• Task item: Return, unaltered, every line from the beginning of the material below up to and including the one with "match s.boundary with".

:: Input data

-- ==== Sys2Proof/Machine/Step.lean ====
section
/-! DEFINITION. One step of the machine, and the placing of an instruction where the next step fetches. -/

namespace Sys2Proof.Machine

/-- One step: one instruction or one interrupt entry (60_exceptions.md R424). A configuration the rules refuse is refused
before anything else (60_exceptions.md R420). -/
def step (s : State) : Host.Outcome State Fault Refusal :=
  if accepted s.cfg then
    match s.boundary with
    | .idle s => .next s
    | .interrupt v s => finish (s.interruptEntry v)
    | .instruction s =>
      match s.fetch with
      | .ok i => exec i s
      | .error e => finish (.error e)
  else .refused .configurationRefused

/-- The state with the instruction whose first `nbits` bits are those of `w`, every other bit 0, stored where `step`
fetches its next instruction. -/
def State.withFetchWord (s : State) (nbits w : Nat) : State := s.placeInstruction nbits w

end Sys2Proof.Machine
end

::::

• Answer to this task:
-- ==== Sys2Proof/Machine/Step.lean ====
section
/-! DEFINITION. One step of the machine, and the placing of an instruction where the next step fetches. -/

namespace Sys2Proof.Machine

/-- One step: one instruction or one interrupt entry (60_exceptions.md R424). A configuration the rules refuse is refused
before anything else (60_exceptions.md R420). -/
def step (s : State) : Host.Outcome State Fault Refusal :=
  if accepted s.cfg then
    match s.boundary with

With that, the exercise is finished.